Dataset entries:
______________________________
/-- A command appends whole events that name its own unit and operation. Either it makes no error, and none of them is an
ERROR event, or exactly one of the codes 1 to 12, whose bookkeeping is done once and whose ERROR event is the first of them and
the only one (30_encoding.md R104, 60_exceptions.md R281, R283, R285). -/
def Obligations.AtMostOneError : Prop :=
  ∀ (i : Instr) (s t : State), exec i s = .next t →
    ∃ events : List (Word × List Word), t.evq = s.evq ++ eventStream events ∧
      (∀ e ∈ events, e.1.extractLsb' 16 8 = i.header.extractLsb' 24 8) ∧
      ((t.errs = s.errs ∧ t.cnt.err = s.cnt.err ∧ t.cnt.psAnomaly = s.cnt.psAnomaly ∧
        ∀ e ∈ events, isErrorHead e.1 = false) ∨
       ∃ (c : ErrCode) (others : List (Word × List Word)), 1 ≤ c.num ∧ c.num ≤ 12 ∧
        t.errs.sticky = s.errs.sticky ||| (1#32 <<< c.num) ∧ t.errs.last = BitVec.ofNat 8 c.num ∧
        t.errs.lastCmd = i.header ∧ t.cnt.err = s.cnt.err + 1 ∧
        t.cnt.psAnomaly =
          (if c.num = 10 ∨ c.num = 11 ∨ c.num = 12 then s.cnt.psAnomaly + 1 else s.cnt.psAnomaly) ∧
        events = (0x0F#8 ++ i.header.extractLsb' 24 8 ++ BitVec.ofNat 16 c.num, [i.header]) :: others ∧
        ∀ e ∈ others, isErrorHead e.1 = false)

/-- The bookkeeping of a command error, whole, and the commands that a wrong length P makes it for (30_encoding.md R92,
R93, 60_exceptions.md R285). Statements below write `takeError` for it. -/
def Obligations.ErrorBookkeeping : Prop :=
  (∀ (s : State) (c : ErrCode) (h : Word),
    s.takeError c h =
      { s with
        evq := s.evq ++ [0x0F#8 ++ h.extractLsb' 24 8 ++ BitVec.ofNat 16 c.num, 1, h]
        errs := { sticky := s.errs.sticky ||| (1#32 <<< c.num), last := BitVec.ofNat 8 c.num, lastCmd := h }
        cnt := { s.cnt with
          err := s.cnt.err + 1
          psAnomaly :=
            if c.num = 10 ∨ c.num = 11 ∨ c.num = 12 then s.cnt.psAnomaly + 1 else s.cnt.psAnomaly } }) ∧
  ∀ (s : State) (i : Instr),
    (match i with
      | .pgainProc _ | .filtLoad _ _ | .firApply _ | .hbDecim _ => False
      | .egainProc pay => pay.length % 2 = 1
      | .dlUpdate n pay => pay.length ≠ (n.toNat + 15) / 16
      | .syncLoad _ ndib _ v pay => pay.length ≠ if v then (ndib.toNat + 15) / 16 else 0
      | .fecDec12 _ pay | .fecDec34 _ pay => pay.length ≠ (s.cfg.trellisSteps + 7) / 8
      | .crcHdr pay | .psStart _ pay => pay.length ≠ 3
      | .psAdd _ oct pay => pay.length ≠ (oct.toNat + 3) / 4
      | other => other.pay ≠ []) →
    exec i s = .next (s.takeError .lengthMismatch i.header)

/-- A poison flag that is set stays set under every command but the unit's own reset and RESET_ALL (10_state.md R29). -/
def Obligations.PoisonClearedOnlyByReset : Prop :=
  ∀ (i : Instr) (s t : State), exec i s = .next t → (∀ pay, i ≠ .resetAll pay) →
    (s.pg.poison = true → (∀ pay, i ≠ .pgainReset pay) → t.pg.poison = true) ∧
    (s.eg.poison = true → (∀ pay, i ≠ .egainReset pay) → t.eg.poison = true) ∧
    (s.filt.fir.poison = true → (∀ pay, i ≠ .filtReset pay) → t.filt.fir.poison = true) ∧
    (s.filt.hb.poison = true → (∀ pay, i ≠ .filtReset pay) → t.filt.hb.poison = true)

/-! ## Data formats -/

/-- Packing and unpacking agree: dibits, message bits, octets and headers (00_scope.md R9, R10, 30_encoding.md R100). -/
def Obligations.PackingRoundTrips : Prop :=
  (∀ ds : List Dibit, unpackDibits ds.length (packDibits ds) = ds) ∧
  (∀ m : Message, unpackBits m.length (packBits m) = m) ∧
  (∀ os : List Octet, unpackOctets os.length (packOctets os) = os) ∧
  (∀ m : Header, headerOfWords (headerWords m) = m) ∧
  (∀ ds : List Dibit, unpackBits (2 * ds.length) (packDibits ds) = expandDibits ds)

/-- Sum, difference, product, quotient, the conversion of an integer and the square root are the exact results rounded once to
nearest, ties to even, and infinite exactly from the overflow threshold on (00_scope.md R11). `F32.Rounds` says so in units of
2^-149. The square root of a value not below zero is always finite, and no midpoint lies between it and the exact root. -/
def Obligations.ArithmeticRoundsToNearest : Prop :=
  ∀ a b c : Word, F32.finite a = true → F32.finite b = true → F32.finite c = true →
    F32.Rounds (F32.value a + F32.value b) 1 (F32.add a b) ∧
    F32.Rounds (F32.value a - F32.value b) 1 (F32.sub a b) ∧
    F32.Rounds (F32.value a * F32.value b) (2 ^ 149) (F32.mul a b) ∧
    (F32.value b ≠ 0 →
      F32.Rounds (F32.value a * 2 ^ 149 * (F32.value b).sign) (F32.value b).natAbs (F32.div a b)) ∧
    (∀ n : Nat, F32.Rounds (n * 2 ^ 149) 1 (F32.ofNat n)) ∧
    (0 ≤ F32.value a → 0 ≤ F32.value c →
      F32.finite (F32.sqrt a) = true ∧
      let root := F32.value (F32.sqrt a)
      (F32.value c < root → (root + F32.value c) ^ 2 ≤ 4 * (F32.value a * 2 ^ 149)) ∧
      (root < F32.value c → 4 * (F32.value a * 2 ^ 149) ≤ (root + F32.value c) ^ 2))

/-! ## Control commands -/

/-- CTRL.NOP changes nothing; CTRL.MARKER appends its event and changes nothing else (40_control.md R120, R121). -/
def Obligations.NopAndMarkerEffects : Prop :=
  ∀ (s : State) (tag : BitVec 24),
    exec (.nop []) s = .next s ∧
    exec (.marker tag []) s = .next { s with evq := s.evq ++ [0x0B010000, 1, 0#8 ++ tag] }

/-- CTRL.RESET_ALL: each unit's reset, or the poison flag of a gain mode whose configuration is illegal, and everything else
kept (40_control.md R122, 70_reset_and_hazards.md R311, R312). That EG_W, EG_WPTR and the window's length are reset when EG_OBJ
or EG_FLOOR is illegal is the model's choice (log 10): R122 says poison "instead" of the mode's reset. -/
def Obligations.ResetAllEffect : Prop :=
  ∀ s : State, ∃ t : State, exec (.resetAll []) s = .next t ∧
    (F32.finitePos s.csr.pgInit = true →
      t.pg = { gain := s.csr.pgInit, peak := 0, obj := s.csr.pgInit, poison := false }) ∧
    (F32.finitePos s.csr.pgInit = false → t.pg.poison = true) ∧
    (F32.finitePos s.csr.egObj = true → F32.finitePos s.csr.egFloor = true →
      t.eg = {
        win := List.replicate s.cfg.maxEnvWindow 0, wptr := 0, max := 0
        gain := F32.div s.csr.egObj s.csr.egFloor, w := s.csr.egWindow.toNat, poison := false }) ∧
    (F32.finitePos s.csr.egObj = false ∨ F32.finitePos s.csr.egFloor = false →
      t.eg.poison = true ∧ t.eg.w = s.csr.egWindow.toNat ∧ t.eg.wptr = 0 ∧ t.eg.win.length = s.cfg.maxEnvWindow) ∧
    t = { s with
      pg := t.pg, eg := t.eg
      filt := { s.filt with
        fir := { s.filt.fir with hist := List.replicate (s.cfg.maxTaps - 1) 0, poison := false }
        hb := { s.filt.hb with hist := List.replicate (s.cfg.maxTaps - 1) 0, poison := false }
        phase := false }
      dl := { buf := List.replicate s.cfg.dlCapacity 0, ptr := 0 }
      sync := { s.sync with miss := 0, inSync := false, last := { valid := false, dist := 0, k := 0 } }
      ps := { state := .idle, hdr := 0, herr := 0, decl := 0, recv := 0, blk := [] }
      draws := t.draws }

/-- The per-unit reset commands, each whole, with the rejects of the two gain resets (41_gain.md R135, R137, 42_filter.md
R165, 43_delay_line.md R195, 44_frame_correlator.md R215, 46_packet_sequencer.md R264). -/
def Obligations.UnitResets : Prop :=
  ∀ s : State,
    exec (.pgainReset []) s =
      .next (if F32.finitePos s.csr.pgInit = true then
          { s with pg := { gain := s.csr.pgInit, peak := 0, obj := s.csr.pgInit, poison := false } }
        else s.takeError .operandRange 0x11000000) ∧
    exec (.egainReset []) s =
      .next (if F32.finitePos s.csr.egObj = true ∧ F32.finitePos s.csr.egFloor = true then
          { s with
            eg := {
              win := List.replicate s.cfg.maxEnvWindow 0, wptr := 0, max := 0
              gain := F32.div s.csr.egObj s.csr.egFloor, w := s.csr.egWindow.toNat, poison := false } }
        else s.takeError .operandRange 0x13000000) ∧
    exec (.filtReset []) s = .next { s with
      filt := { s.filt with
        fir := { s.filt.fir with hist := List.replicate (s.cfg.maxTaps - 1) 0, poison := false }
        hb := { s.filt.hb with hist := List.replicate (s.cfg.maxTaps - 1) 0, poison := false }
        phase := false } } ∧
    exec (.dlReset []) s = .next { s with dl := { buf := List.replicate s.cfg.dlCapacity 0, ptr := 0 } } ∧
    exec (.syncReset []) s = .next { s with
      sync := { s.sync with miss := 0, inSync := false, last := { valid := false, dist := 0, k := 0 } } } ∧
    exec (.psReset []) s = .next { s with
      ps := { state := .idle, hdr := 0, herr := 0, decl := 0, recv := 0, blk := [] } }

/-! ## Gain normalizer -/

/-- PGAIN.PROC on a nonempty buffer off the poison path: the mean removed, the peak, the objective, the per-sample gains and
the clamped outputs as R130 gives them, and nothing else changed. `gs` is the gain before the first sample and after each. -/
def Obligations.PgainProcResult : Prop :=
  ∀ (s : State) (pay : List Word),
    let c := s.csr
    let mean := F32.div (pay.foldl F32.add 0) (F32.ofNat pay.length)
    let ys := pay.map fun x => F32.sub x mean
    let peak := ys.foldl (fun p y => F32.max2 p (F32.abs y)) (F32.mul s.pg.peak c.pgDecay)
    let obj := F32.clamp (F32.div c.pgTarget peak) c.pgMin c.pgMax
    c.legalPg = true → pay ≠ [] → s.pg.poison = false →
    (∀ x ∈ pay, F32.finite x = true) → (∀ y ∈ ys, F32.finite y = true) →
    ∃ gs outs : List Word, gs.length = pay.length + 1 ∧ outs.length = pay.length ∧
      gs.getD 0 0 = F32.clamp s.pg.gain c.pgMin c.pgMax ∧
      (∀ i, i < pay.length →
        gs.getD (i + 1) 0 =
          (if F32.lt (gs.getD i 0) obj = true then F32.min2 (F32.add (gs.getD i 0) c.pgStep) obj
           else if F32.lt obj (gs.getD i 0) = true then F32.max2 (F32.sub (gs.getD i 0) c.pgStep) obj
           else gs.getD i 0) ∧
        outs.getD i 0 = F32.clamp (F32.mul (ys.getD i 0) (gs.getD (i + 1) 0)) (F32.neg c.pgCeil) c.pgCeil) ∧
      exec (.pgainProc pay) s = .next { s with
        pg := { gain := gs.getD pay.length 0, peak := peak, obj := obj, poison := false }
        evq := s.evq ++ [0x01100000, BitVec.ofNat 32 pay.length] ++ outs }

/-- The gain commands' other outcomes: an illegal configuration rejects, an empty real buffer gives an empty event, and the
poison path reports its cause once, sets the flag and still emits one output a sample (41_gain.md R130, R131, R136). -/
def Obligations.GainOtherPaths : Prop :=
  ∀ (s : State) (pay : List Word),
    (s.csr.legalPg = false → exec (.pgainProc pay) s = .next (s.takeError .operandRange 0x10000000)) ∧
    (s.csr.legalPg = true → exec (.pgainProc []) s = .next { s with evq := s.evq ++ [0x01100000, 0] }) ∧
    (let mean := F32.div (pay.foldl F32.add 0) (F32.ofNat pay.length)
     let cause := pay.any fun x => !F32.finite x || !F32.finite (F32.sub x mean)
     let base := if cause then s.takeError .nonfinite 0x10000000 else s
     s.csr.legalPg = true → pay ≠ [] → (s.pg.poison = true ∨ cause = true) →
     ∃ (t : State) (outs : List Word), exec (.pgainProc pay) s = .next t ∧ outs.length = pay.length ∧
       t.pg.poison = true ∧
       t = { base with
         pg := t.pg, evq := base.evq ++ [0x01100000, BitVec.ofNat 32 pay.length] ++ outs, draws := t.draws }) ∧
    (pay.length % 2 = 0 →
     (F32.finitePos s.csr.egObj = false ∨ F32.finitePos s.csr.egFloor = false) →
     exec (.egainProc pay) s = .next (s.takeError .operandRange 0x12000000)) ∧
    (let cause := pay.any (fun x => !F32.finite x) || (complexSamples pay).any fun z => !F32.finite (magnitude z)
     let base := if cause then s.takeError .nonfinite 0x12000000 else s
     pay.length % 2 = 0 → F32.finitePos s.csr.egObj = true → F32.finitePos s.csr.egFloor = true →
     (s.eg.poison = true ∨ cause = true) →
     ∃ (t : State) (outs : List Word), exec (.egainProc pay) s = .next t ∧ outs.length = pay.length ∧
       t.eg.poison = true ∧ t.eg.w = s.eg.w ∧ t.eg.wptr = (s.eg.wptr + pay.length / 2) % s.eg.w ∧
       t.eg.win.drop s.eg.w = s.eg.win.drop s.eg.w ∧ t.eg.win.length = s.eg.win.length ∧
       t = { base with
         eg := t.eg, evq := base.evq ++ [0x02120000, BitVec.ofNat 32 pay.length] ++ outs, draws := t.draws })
______________________________
### EXERCISE GOAL
Scan the entries above for the word "draws" and collect each line holding it.

### ANSWER BOX
      draws := t.draws }
         pg := t.pg, evq := base.evq ++ [0x01100000, BitVec.ofNat 32 pay.length] ++ outs, draws := t.draws }) ∧
         eg := t.eg, evq := base.evq ++ [0x02120000, BitVec.ofNat 32 pay.length] ++ outs, draws := t.draws })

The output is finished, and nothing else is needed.